Sentai Filmworks is an anime licensing company founded by Ledford in 2008. It partnered with ADV Films to distribute new releases and shows that were previously released and licensed by Geneon Entertainment USA, Urban Vision, Central Park Media, and Bandai Entertainment. After ADV Films sold its assets, the ADV Films name was dropped as a production entity and folded into Sentai Filmworks, with distribution being handled by Section23. Sentai's first title was a re-release of Mahoromatic. This company has been a part of AMC Global Media since December 2021.

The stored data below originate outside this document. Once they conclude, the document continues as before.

/-- Parts of a side, each resolved, with its count of bytes. -/
def State.resolveParts (s : State) (n : Nat) (o : Op) (d : Side) (kind : Nat) :
    List (Nat × Nat) → State × Except Trap (List (Side × Nat))
  | [] => (s, .ok [])
  | (j, k) :: rest =>
    match s.resolve n o d j k kind with
    | (s, .error t) => (s, .error t)
    | (s, .ok e) =>
      match s.resolveParts n o d kind rest with
      | (s, .error t) => (s, .error t)
      | (s, .ok es) => (s, .ok ((e, k) :: es))

/-- The addresses of the poisoned sectors among bytes that were read at a resolved side, each by its first byte there. -/
def Side.poisoned (d : Side) (bytes : List (Option Byte)) : List Nat :=
  let bad := (List.range bytes.length).filter fun i => (bytes[i]?.map Option.isNone).getD false
  (bad.filter fun i => (d.address + i) % 32 == 0 || !bad.contains (i - 1) || i == 0).map (d.address + ·)

/-- A poisoned sector at an address of a resolved side is reported (R315). -/
def State.reportSide (s : State) (d : Side) (x : Nat) : State :=
  match d with
  | .phys va pa => s.logUncorrectable (pa + (x - va.toNat))
  | .scratch core _ => s.logScratchError core
  | _ => s

/-- An engine reads bytes at a resolved side, one state of each (R227, R140): read misses reach the home slices as any other's do
(R67), and what cannot be read is reported (R315). The bytes, and the addresses of the poisoned sectors. -/
def State.readPart (s : State) (n : Nat) (o : Op) (d : Side) (k : Nat) : State × List (Option Byte) × List Nat :=
  let s := match d with
    | .phys _ pa => s.fetchLines o.core (some n) pa k
    | _ => s
  let bytes := s.sideBytes o d k
  let bad := d.poisoned bytes
  (foldState bad (s.countSide o d k 0x10) fun s x => s.reportSide d x, bytes, bad)

/-- Reads resolved parts, in their order. -/
def State.readParts (s : State) (n : Nat) (o : Op) : List (Side × Nat) → State × List (Option Byte) × List Nat
  | [] => (s, [], [])
  | (d, k) :: rest =>
    match s.readPart n o d k with
    | (s, bytes, bad) =>
      match s.readParts n o rest with
      | (s, more, worse) => (s, bytes ++ more, bad ++ worse)

/-- The row that holds a byte of the copy, and the byte at which the row starts. -/
def rowAt (rows : List Row) (start first : Nat) : Option (Row × Nat) :=
  match rows with
  | [] => none
  | r :: rest => if first < start + r.bytes then some (r, start) else rowAt rest (start + r.bytes) first

/-- The starts of the rows with a source: for a row gather all rows with it, which are read once (R210). -/
def sameRows (rows : List Row) (start : Nat) (src : Side) (bytes : Nat) : List (Nat × Row) :=
  match rows with
  | [] => []
  | r :: rest =>
    (if r.src == src && r.bytes == bytes then [(start, r)] else []) ++ sameRows rest (start + r.bytes) src bytes

/-- The interval may land by itself: it lies in one row and one page of a global destination, splits no aligned 8-byte granule
of the destination (R220), and has not landed. -/
def mayLand (landed : List (Nat × Nat)) (r : Row) (start first count : Nat) : Bool :=
  let j := first - start
  let page := !r.dst.isGlobal || decide ((r.dst.address + j) % 65536 + count ≤ 65536)
  let cut := fun x : Nat => x == 0 || x == r.bytes || (r.dst.address + x) % 8 == 0
  decide (0 < count) && decide (first + count ≤ start + r.bytes) && page && cut j && cut (j + count)
    && landed.all fun e => !overlaps e.1 e.2 first count

/-- The bytes of a row to read so that bytes j to j + k of it can land: every aligned 8-byte granule of the source whole and once
(R220), so that one of which `held` says that it was read before is not read again. -/
def Row.toRead (r : Row) (held : Nat → Bool) (j k : Nat) : Nat × Nat :=
  let a := r.src.address % 8
  let lo := if held j then (a + j) / 8 * 8 + 8 - a else (a + j) / 8 * 8 - a
  let hi := if held (j + k - 1) then (a + j + k - 1) / 8 * 8 - a else min r.bytes ((a + j + k + 7) / 8 * 8 - a)
  (lo, hi - lo)

/-- The destinations of a landing, each resolved. -/
def State.resolveRows (s : State) (n : Nat) (o : Op) (j k : Nat) : List (Nat × Row) → State × Except Trap (List (Side × Side))
  | [] => (s, .ok [])
  | (_, r) :: rest =>
    match s.resolve n o r.dst j k 1 with
    | (s, .error t) => (s, .error t)
    | (s, .ok d) =>
      match s.resolveRows n o j k rest with
      | (s, .error t) => (s, .error t)
      | (s, .ok ds) => (s, .ok ((r.dst, d) :: ds))

/-- Bytes of a row land at its resolved destinations; a global page is marked dirty (R57). -/
def State.landRows (s : State) (o : Op) (j : Nat) (bytes : List (Option Byte)) (ds : List (Side × Side)) : State :=
  foldState ds s fun s e =>
    let s := match e.1 with
      | .global va => s.touchPage o.core (s.asroot o.graph) (va + BitVec.ofNat 64 j)
      | _ => s
    (s.sideWrite o e.2 bytes).countSide o e.2 bytes.length 0x12

/-- What a landing has read: the bytes that land, and those that stay ahead. -/
structure Taken where
  bytes : List (Option Byte)
  ahead : List (Nat × Option Byte)
deriving DecidableEq, Repr

/-- Of the bytes read from byte `lo` of a row on, which stands at `start` in the copy, and those read ahead, bytes j to j + k land. -/
def Op.take (o : Op) (start lo j k : Nat) (read : List (Option Byte)) : Taken :=
  let here := fun i : Nat => ((o.ahead.find? fun e => e.1 == start + i).map Prod.snd).getD ((read[i - lo]?).getD none)
  let fresh := (List.range read.length).filter fun i => lo + i < j || j + k ≤ lo + i
  { bytes := tabulate k fun i => here (j + i)
    ahead := (o.ahead.filter fun e => e.1 < start + j || start + j + k ≤ e.1)
      ++ fresh.map fun i => (start + lo + i, (read[i]?).getD none) }

/-- Poisoned sectors among what a copy has read set the barrier's `POISON`, with a fault record for each (R204, R315). -/
def State.poisonCopy (s : State) (o : Op) (b : Binding) (bad : List Nat) : State :=
  if bad.isEmpty then s
  else
    (foldState bad s fun s x =>
      let t := { Trap.of .poison with source := o.kind.source, va := BitVec.ofNat 64 x }
      (s.engineRecord o.ctx t 3 o.pc o.kind.progress).1).poisonBarrier b

/-- The copy is over when every byte has landed: its tile becomes full and its entries are released. -/
def State.finishCopy (s : State) (n : Nat) (o : Op) (rows : List Row) (landed : List (Nat × Nat)) (b : Binding) (gather : Bool)
    (tile : Option Nat) : State :=
  if landedBytes landed < rowBytes rows then s.goOn n (.copy rows landed b gather tile)
  else
    let s := match tile with
      | some t => s.modCtx o.ctx fun c => c.fillLocs [locT t]
      | none => s
    s.endOp n

/-- R207: bytes of a copy or row gather land and are posted to their phase, or the engine meets a cause. -/
def execCopyLanding (op first count : Nat) (s : State) : Host.Outcome State Fault Refusal :=
  match s.ops.look op with
  | none => .next s
  | some o =>
    match o.kind with
    | .copy rows landed b gather tile =>
      match rowAt rows 0 first with
      | none => .next s
      | some (r, start) =>
        if o.fault.isSome || !mayLand landed r start first count then .next s
        else
          let j := first - start
          let targets := if gather then sameRows rows 0 r.src r.bytes else [(start, r)]
          let key := (targets.head?.map Prod.fst).getD start
          let (lo, k) := r.toRead (fun i => o.ahead.any fun e => e.1 == key + i) j count
          match s.resolveParts op o r.src 0 (r.src.parts lo k) with
          | (s, .error t) => .next (s.meetFault op t)
          | (s, .ok parts) =>
            match s.resolveRows op o j count targets with
            | (s, .error t) => .next (s.meetFault op t)
            | (s, .ok ds) =>
              match s.readParts op o parts with
              | (s, read, bad) =>
                let got := o.take key lo j count read
                let s := (s.landRows o j got.bytes ds).poisonCopy o b bad
                let s := foldState targets s fun s _ => s.landBytes b count
                let s := s.modOp op fun o => { o with ahead := got.ahead }
                .next (s.finishCopy op o rows (landed ++ targets.map fun e => (e.1 + j, count)) b gather tile)
    | _ => .next s

/-- The cause that a copy would meet at one of its bytes. -/
def State.copyFault (s : State) (n : Nat) (o : Op) (rows : List Row) (part : Nat) : State × Option Trap :=
  match rowAt rows 0 part with
  | none => (s, none)
  | some (r, start) =>
    match s.resolve n o r.src (part - start) 1 0 with
    | (s, .error t) => (s, some t)
    | (s, .ok _) =>
      match s.resolve n o r.dst (part - start) 1 1 with
      | (s, .error t) => (s, some t)
      | (s, .ok _) => (s, none)

end Machine

end Sys2Proof
end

===Switchblade Pictures===
Switchblade Pictures is a licensing company that mostly licenses live-action Japanese films (mostly, uncut horror, erotic and shock value cinema). Along with Sentai Filmworks, Switchblade was also formed in 2008 and ADV Films also provided initial distribution. Since ADV's folding, distribution is handled by Section23. Their first release was Cruel Restaurant.

===Maiden Japan===
Maiden Japan is an anime licensing studio, created in 2010, that licenses subtitled and English dubbed series and collections with distribution handled by Section23. Maiden Japan is a sister label to Switchblade Pictures. Titles licensed include newer subtitled series as well as classic anime titles from the 1980s and 1990s (such as Patlabor, New Dominion Tank Police, and Royal Space Force: The Wings of Honnêamise). The first release for Maiden Japan was the erotic comedy Papillon Rose as a subtitled DVD collection in 2010.

===AEsir Holdings===
AEsir Holdings is an anime licensing studio. They hold the rights to several titles which formerly belonged to ADV Films before its shutdown. Released titles include Princess Tutu, Parasite Dolls, Saiyuki, and Lady Death: The Motion Picture.

===Kraken Releasing===
Kraken Releasing is a licensing studio that specializes in licensing international films that are of the fantasy, science fiction, tokusatsu and horror variety. Kraken is a live-action sister label to Switchblade Pictures and Maiden Japan.

===SoftCel Pictures===
SoftCel Pictures is a licensing studio focusing on hentai. It was originally the hentai label for ADV Films before being shut down in 2005 after splitting from ADV. In 2017, SoftCel was relaunched and released their first new title, The Patients of Dr. Maro in June 2017.

===Sentai Kids===
Sentai Kids is a licensing studio focusing on kids' properties. It was originally the kids label for ADV Films known as ADV Kids. Sentai Kids' first and only release has been confirmed to be Hello Kitty & Friends - Let's Learn Together releasing on home video and digital in the United States, Canada, United Kingdom, Australia, and New Zealand, in November 2018.

==Foreign distribution==

Section23 Films, Sentai Filmworks, Maiden Japan, and AEsir Holdings do not directly release their properties in non–North American (English-speaking) markets as opposed to their predecessor, A.D. Vision, instead sublicensing to other companies such as Manga Entertainment, MVM Entertainment, Anime Limited, and Animatsu Entertainment in the United Kingdom, and Siren Visual, Madman Entertainment, and Hanabee in Australia and New Zealand.